WHAT THE EXERCISE ASKS –
Reproduce, with no edits, the line that contains "Fin 256 := 1" and all the lines that follow it, ending with the last line of the records.

START SUPPLIED INFORMATION

-- ==== Sys2Proof/Config.lean ====
section
/-! DEFINITION. The implementation parameters of 00_scope.md R6 and the free values the host supplies. A `Config` is plain
data whose field types admit exactly the configurations of 70_reset_and_hazards.md R253, so an inadmissible one cannot be built. -/

namespace Sys2Proof

/-- The host's error value, passed on verbatim and never looked at (60_exceptions.md R221, R229; log 6). -/
abbrev HostError := Nat

/-- What the host answers a `Transfer` with (60_exceptions.md R236). -/
inductive HostResult where
  | ok
  | err (e : HostError)
deriving DecidableEq, Repr, Inhabited

/-- The parameters of one block instance (00_scope.md R6). The bounds of R253 are in the types: MAX_DEVICES is 1..255,
DIGIT_COUNT 1..8, DEFAULT_INTENSITY 0..15, SCROLL_GAP 0..255, MAX_SCROLL_CHARS at least 1. The two defaults that R6 names,
DIGIT_COUNT 8 and SCROLL_GAP 1, are the defaults of their fields; `Config.actual` may have any other value of the range (log 4).
A font is a table from characters to glyphs, and SUPPORTED is the set of its characters (log 5). -/
structure Config where
  maxDevicesLess1     : Fin 255
  digitCountLess1     : Fin 8 := 7
  defaultIntensity    : Fin 16
  scrollGap           : Fin 256 := 1
  maxScrollCharsLess1 : Nat
  fontM               : List (Char × Glyph)
  fontD               : List (Char × Byte)
deriving DecidableEq, Repr, Inhabited

/-- MAX_DEVICES, the largest chain the block admits (00_scope.md R6). -/
def Config.maxDevices (c : Config) : Nat := c.maxDevicesLess1.val + 1

/-- DIGIT_COUNT, the digit positions in use in digit mode; 8 by default (00_scope.md R6). -/
def Config.digitCount (c : Config) : Nat := c.digitCountLess1.val + 1

/-- MAX_SCROLL_CHARS, the longest text `SCROLL_START` admits (00_scope.md R6). -/
def Config.maxScrollChars (c : Config) : Nat := c.maxScrollCharsLess1 + 1

/-- DEFAULT_INTENSITY as the byte `INIT` writes (00_scope.md R6). -/
def Config.intensityByte (c : Config) : Byte := BitVec.ofNat 8 c.defaultIntensity.val

/-- SCROLL_GAP, the blank columns between two glyphs of a strip; 1 by default (00_scope.md R6). -/
def Config.gap (c : Config) : Nat := c.scrollGap.val

/-- The configuration of the machine that starts at `State.reset`: uninterpreted, so that nothing is assumed of any OPEN
parameter (92_eei_decisions.md D11, D12, D16, D18; log 4). -/
opaque Config.actual : Config

/-- The free result of transfer number `k`, where the state lists no result for it (60_exceptions.md R237; log 2). -/
opaque Config.freeTransferResult : Nat → HostResult

end Sys2Proof
end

END SUPPLIED INFORMATION

SOLUTION TO THIS EXERCISE –
  scrollGap           : Fin 256 := 1
  maxScrollCharsLess1 : Nat
  fontM               : List (Char × Glyph)
  fontD               : List (Char × Byte)
deriving DecidableEq, Repr, Inhabited

/-- MAX_DEVICES, the largest chain the block admits (00_scope.md R6). -/
def Config.maxDevices (c : Config) : Nat := c.maxDevicesLess1.val + 1

/-- DIGIT_COUNT, the digit positions in use in digit mode; 8 by default (00_scope.md R6). -/
def Config.digitCount (c : Config) : Nat := c.digitCountLess1.val + 1

/-- MAX_SCROLL_CHARS, the longest text `SCROLL_START` admits (00_scope.md R6). -/
def Config.maxScrollChars (c : Config) : Nat := c.maxScrollCharsLess1 + 1

/-- DEFAULT_INTENSITY as the byte `INIT` writes (00_scope.md R6). -/
def Config.intensityByte (c : Config) : Byte := BitVec.ofNat 8 c.defaultIntensity.val

/-- SCROLL_GAP, the blank columns between two glyphs of a strip; 1 by default (00_scope.md R6). -/
def Config.gap (c : Config) : Nat := c.scrollGap.val

/-- The configuration of the machine that starts at `State.reset`: uninterpreted, so that nothing is assumed of any OPEN
parameter (92_eei_decisions.md D11, D12, D16, D18; log 4). -/
opaque Config.actual : Config

/-- The free result of transfer number `k`, where the state lists no result for it (60_exceptions.md R237; log 2). -/
opaque Config.freeTransferResult : Nat → HostResult

end Sys2Proof
end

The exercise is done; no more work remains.